LPS in Ca²⁺ buffer causes formation and growth of multilamellar stacks. (A) LSCM of the DOPC sLBA in Ca²⁺ buffer before and after addition of 100 μg/mL LPS in Ca²⁺ buffer. Sequential images are shown from selected time points after addition of the LPS. Fluorescent patches are observed in images immediately after LPS addition (10 s) and continue to grow in size over the following minutes (1–23 min). (B) Image at high magnification showing a patch of contiguous fluorescence of approximately double the intensity of the DOPC bilayer. (C) Image at a high magnification showing a fluorescent patch with multiple distinct step-changes in the intensity. Numbers (2), (4), and (6) indicate expected stacked bilayers with multiples of intensity of a single bilayer (1). (D) Fluorescence image after washing the LPS-Ca²⁺-treated surface with 10 changes of Ca²⁺ buffer. (Note: images in panel C acquired with lower exposure settings than in panels B and D, hence, lower fluorescence intensity.) To see this figure in color, go online.

Figure 6

Schematic of the mechanism of LPS-induced lipid bilayer deformation. See text for description. LPS is represented by a simplified molecular structure showing the hydrophobic domain with six fatty acid tails linked to core sugar units and the extended O-chain. Sugar units are represented by their cyclic rings.

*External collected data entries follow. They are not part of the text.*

-- ==== Sys2Proof/Tests/Slice0.lean ====
section
/-! SUPPORT. The model's own tests. Expected results are the words, tables and worked examples of 95_test_vectors.md (cited as
X1, 2.4 and so on) or hand calculation from the rule cited; then one witness for the hypotheses of each obligation. -/

namespace Sys2Proof.Machine.Tests

/-! ### Words (R100, R105), written out bit by bit -/

theorem test_words_init_status :
    decode 2 .x 0b000001 = .ok .init ∧ decode 2 .x 0b000010 = .ok .deinit ∧ decode 2 .x 0b000100 = .ok .setEvt ∧
    decode 2 .x 0b000101 = .ok .setTag ∧ decode 2 .w 0b000110 = .ok .getTag ∧ decode 2 .r 0b000111 = .ok .isReady := by decide

theorem test_words_occupancy : decode 2 .w 0b001000 = .ok .free ∧ decode 2 .r 0b001001 = .ok .occ := by decide

theorem test_words_write_read :
    decode 2 .w 0b010000 = .ok .write ∧ decode 2 .w 0b010001 = .ok .writeExact ∧ decode 2 .r 0b011000 = .ok .read ∧
    decode 2 .r 0b011001 = .ok .readExact ∧ decode 2 .r 0b011010 = .ok .peek := by decide

theorem test_words_linear_block :
    decode 2 .w 0b010010 = .ok .linWAddr ∧ decode 2 .w 0b010011 = .ok .linWLen ∧ decode 2 .w 0b010100 = .ok .advance ∧
    decode 2 .r 0b011011 = .ok .linRAddr ∧ decode 2 .r 0b011100 = .ok .linRLen ∧ decode 2 .r 0b011101 = .ok .skip := by decide

theorem test_words_reset_extended :
    decode 2 .x 0b000011 = .ok .reset ∧ decode 2 .x 0b100000 = .ok .overwrite ∧
    decode 2 .x 0b00000001_00_100001 = .ok (.move 1) ∧ decode 2 .x 0b00000000_00_100001 = .ok (.move 0) ∧
    decode 2 .x 0b100010 = .ok .find := by decide

/-- The ILLEGAL rows of 2.1. -/
theorem test_words_illegal :
    decode 2 .w 0x0 = .error .reservedOp ∧ decode 2 .r 0x10 = .error .wrongPort ∧ decode 2 .w 0x18 = .error .wrongPort ∧
    decode 2 .w 0x3 = .error .wrongPort ∧ decode 2 .x 0x221 = .error .srcRange ∧ decode 2 .w 0x110 = .error .srcNotZero ∧
    decode 2 .w 0x50 = .error .rsv0 ∧ decode 2 .w 0x10010 = .error .rsv1 ∧ decode 2 .x 0xA = .error .reservedOp ∧
    decode 2 .x 0x3F = .error .reservedOp ∧ decode 2 .r 0x22 = .error .wrongPort := by decide

theorem test_table_words : decodeTableWord 16 0x0121 = some (.move 1) ∧ decodeTableWord 32 0x22 = some .find ∧
    decodeTableWord 32 0x10010 = none := by decide

/-! ### Well-formedness: one ill-formed command for each check -/

theorem test_wellFormed_ok : Instr.wellFormed 256 .x (.move 255) = true := by decide
/-- `SRC` wider than its field (R100). -/
theorem test_wellFormed_src_width : Instr.wellFormed 1000 .x (.move 256) = false := by decide
/-- `SRC` names no instance (R102). -/
theorem test_wellFormed_src_exists : Instr.wellFormed 2 .x (.move 2) = false := by decide
/-- A command on a port where it is not legal (R106). -/
theorem test_wellFormed_port : Instr.wellFormed 2 .r .write = false := by decide

/-! ### Small states -/

/-- A ready instance whose views equal its cursors, with counts that fit them and `EVT_EN = 1`. -/
def live (base size r w : Nat) : Inst :=
  { Inst.reset 2 with
    base := base, size := size, r := r, w := w, rv := r, wv := w, evtEn := true
    wcnt := dist size r w, wpub := dist size r w, wsync := [gray (dist size r w), gray (dist size r w)] }

/-- `cmd` busy on port `p` of instance 0, with instance 1 as `J` and memory `m`. -/
def busyOn (p : Port) (I J : Inst) (m : Memory) (c : Pending) : State :=
  { State.reset with
    insts := [I.setPort p { PortState.reset with busy := some c }, J], mem := m, site := ⟨0, p⟩ }

/-- Bytes laid out from `a` on. -/
def bytesAt (a : Nat) (v : List Nat) : Memory := (List.range v.length).zipWith (fun i x => (a + i, BitVec.ofNat 8 x)) v

/-- `RES0`, `RES1`, the cursors, the unread bytes and the events of instance 0 after a command. -/
structure Seen where
  res0 : Nat
  res1 : Nat
  r : Nat
  w : Nat
  content : List Nat
  events : List Event
  deriving DecidableEq, Repr

def seen (s : State) (i : Instr) : Option Seen :=
  match exec i s with
  | .next t =>
    let I := t.here
    some ⟨t.herePort.res0, t.herePort.res1, I.r, I.w,
      (I.storageRead t.mem I.r (I.occ I.r I.w)).map BitVec.toNat, I.events⟩
  | _ => none

def faultOf (s : State) (i : Instr) : Option Fault :=
  match exec i s with
  | .fault f => some f
  | _ => none

/-- A command on the X port of instance 0. -/
def onX (i : Instr) (I : Inst) (m : Memory) (a n k : Nat) : Option Seen :=
  seen (busyOn .x I (.reset 2) m ⟨i, a, n, k⟩) i

/-! ### Initialisation and status (2.2) -/

theorem test_init_top : onX .init (.reset 2) [] 0xFFFFFFF0 0x10 0 = some ⟨1, 0, 0, 0, [], []⟩ := by decide
theorem test_init_refused : onX .init (.reset 2) [] 0xFFFFFFF0 0x20 0 = some ⟨0, 0, 0, 0, [], []⟩ ∧
    onX .init (.reset 2) [] 0x1000 0x10000 0 = some ⟨0, 0, 0, 0, [], []⟩ := by decide
theorem test_deinit : onX .deinit (live 0x1000 9 0 3) [] 0 0 0 = some ⟨1, 0, 0, 3, [], []⟩ ∧
    onX .deinit (.reset 2) [] 0 0 0 = some ⟨0, 0, 0, 0, [], []⟩ := by decide
theorem test_setEvt_bit0 : (match exec .setEvt (busyOn .x (live 0x1000 9 0 3) (.reset 2) [] ⟨.setEvt, 0, 2, 0⟩) with
    | .next t => t.here.evtEn | _ => true) = false := by decide
theorem test_setTag : (match exec .setTag (busyOn .x (.reset 2) (.reset 2) [] ⟨.setTag, 0xCAFE, 0, 0⟩) with
    | .next t => t.here.tag | _ => 0) = 0xCAFE := by decide
theorem test_getTag : onX .getTag { Inst.reset 2 with tag := 0xCAFE } [] 0 0 0 = some ⟨0xCAFE, 0, 0, 0, [], []⟩ := by decide
theorem test_isReady : onX .isReady (.reset 2) [] 0 0 0 = some ⟨0, 0, 0, 0, [], []⟩ ∧
    onX .isReady (live 0x1000 1 0 0) [] 0 0 0 = some ⟨1, 0, 0, 0, [], []⟩ := by decide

Note that, for clarity, side groups are not displayed and the polysaccharide chain is greatly shortened, represented by (…). Normal phospholipids are represented by their two fatty acid tails linked to a headgroup (green boxes represent BODIPY dye). Negatively-charged groups of LPS are represented by their charge symbols (blue). Cations that associate with LPS are represented by their elemental symbol and single or double charge (in red). Electrostatic repulsion is shown (Cyan lines). To see this figure in color, go online.